I have never really quite understood why they emphasise regular over total pay but as you can see it is a minor factor at the moment. But we see on a basic level that there is some real wage growth if we use the CPI inflation measure that the Bank of England targets.

Using CPI real earnings, in August to October 2023, total pay rose by 1.2% on the year. Growth was last higher in August to October 2021 when it was 1.5%. Regular pay rose by 1.2% on the year; growth was last higher in July to September 2021 when it was 2.2%.

This is very welcome after a period where real wages have seen substantial falls and I hope it continues.  Actually the news on pay was reinforced I think by the October number of 6% annual wage growth because the slowing in wages growth should be noted by the Bank of England and also it remained above CPI inflation for that month which was 4.7%. A situation where wages growth fades with inflation but remains above it would be a Goldilocks style one.

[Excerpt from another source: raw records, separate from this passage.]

theorem ContactorHeard.reaches (h : ContactorHeard f x s u) (hr : Reaches f s) : Reaches f u := by
  obtain ⟨hm, hnode, hroom⟩ := hr
  exact ⟨(mode_of_fixed h.fixed).trans hm, by rwa [findNode_of_fixed h.fixed], by rwa [h.fieldPort]⟩

/-- The confirmation is served, and what is served outlasts the forwarding of the STATUS (R27, R74). -/
theorem exec_breakerStatus_of_contactor (h : TakesStatus f bytes fr x s) (hb : x.breaker = (s.sq f).breaker)
    (hc : x.contactor ≠ (s.sq f).contactor) :
    ∃ t u, exec (.breakerStatusReceived bytes) s = .next t ∧ ContactorHeard f x s u
      ∧ BreakerLast (contactorChanged f x.contactor u) t
      ∧ ∀ c, Commanded (contactorChanged f x.contactor u) c → Commanded t c := by
  obtain ⟨-, hreports⟩ := positionsTaken_reports (f := f) (x := x) (s := s)
  refine ⟨_, positionsTaken f x s, exec_breakerStatus h,
    ⟨positionsTaken_heard hb, positionsTaken_fixed .., positionsTaken_rect .., positionsTaken_urgent .., hreports⟩,
    ?_⟩
  rw [breakerStatus_of_contactor hb hc]
  exact ⟨.passedOn, fun _ => commanded_passedOn⟩

end

/-! The line test's arithmetic (R108, R111) -/

theorem livePass_iff (row : TestSettings) (x : FeederTaken) :
    livePass row x = true ↔ x.ubValid = true ∧ row.rLive * x.ub ≤ x.u * 1024 := by
  simp [livePass]

theorem testRatio_le (uAvg ubAvg : Nat) : testRatio uAvg ubAvg ≤ 1024 := Nat.min_le_left ..

theorem testRatio_of_pos {uAvg ubAvg : Nat} (h : 0 < ubAvg) :
    testRatio uAvg ubAvg = min 1024 (uAvg * 1024 / ubAvg) := by
  rw [testRatio, if_neg (Nat.ne_of_gt h)]

theorem testRatio_of_lt {uAvg ubAvg : Nat} (h : 0 < ubAvg) (hlt : testRatio uAvg ubAvg < 1024) :
    testRatio uAvg ubAvg = uAvg * 1024 / ubAvg := by
  rw [testRatio_of_pos h] at hlt ⊢
  omega

theorem testRatio_of_le {uAvg ubAvg : Nat} (h : 0 < ubAvg) (hle : ubAvg ≤ uAvg) : testRatio uAvg ubAvg = 1024 := by
  have hratio : 1024 ≤ uAvg * 1024 / ubAvg := (Nat.le_div_iff_mul_le h).mpr (by omega)
  rw [testRatio_of_pos h, Nat.min_eq_left hratio]

/-! A sample in TESTING, by step (R107 to R112) -/

section

variable {f : FeederId} {y : FeederTaken} {s : State}

theorem offerSeq_reaches {close : Bool} (h : Reaches f s) :
    Commanded (offerSeq (.testContactor f close) s) (.testContactor f close) := by
  obtain ⟨hm, hnode, hroom⟩ := h
  rw [offerSeq, if_neg (by simp [hm])]
  exact offerField_commanded (by simp [hm]) hnode (by omega)

/-- A command offered with the close timer for its confirmation (R107, R108, R111). -/
theorem startCloseTimer_offered (c : FieldCommand) (s : State) :
    (startCloseTimer f (offerSeq c s)).sq f =
      { s.sq f with closeTimer := some ((s.feeder f).row.brk.tCloseMax * 1000) } := by
  have hrow : ((offerSeq c s).feeder f).row = (s.feeder f).row := (settings_of_fixed (offerSeq_fixed c s) f).1
  rw [startCloseTimer, State.setSq_sq_same, offerSeq_sq, hrow]
  rfl

theorem sequenceSample_of_testing (hs : (s.sq f).state = .testing) : sequenceSample f y s = testSample f y s := by
  simp only [sequenceSample, hs]

/-- The steps that count no sample (R107 to R111). -/
theorem testSample_of_wait (h : (s.sq f).test.step = some .contactorCheck
    ∨ (s.sq f).test.step = some .contactorClosing ∨ (s.sq f).test.step = some .contactorOpening) :
    testSample f y s = s := by
  obtain h | h | h := h <;> simp [testSample, h]

/-- A sample of the live check (R108, R112). -/
theorem testSample_of_liveCheck (ho : (s.sq f).openRequested = false) (h : (s.sq f).test.step = some .liveCheck) :
    let t := testSample f y s
    let row := (s.feeder f).row
    (livePass row.test y = false →
        t.sq f =
            { s.sq f with
              closeTimer := some (row.brk.tCloseMax * 1000)
              test := { (s.sq f).test with step := some .contactorClosing, count := 0 } }
          ∧ (Reaches f s → Commanded t (.testContactor f true)))
      ∧ (livePass row.test y = true → (s.sq f).test.count + 1 < 4 →
          t.sq f = { s.sq f with test := { (s.sq f).test with count := (s.sq f).test.count + 1 } })
      ∧ (livePass row.test y = true → 4 ≤ (s.sq f).test.count + 1 →
          t = serveResult f { outcome := .live, r := none, uAvg := none, ubAvg := none } s) := by
  have heq : testSample f y s = liveSample f y s := by simp [testSample, ho, h]
  dsimp only
  rw [heq, liveSample]
  refine ⟨fun hfail => ⟨?_, fun hreach => ?_⟩, fun hpass hcount => ?_, fun hpass hcount => ?_⟩
  · rw [if_pos hfail, closeContactor, State.setSq_sq_same, startCloseTimer_offered]
  · rw [if_pos hfail]
    exact offerSeq_reaches hreach
  · rw [if_neg (by simp [hpass]), if_neg (by omega), State.setSq_sq_same]
  · rw [if_neg (by simp [hpass]), if_pos hcount]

For the overall position we see that UK real wages peaked at £527 in May 2021 and in October were £506 so we get some idea of the impact of the cost of living crisis. Unfortunately it is only a rough guide because as regular readers will know I reported the wages numbers back then to the Office for Statistics Regulation. After all the idea that an economic collapse caused wages to surge was frankly nonsense. Actually they do have a type of confession to that in the release but I doubt many will see the full implication of it.

As a result, AWE is not a measure of rates of pay and can be affected by changes in the composition of an enterprise’s workforce.

That is somewhat damning as they are stating it is not what it gets used for! Anyway let me look further back to illustrate my point which shows that real wages have been in quite a depression in the UK. If we look back to before the credit crunch there were some odd prints but also some around £521 per week whereas now in October it was £506. Or if you prefer in the 16 years or so since real wages have fallen by 3%. The number will be higher if you use the Retail Prices Index or RPI.

Breakdowns

There was something in the breakdown which should calm the Bank of England.

 If we compare the latest three months with the three months that preceded them, and then annualise this growth rate, nominal regular average weekly earnings grew by 4.2%.

As you can see wages growth has slowed quite a bit. The actual position is a bit more complex than that because some of the past rises were “one-offs” especially in the public-sector  So we have a situation where weekly wages were £711 in June but £645 now.

One area which caught my eye was accommodation and food services which has pay of £305 per week. Isn’t that below the minimum wage?

We can have a peek at some hints for November from the tax data.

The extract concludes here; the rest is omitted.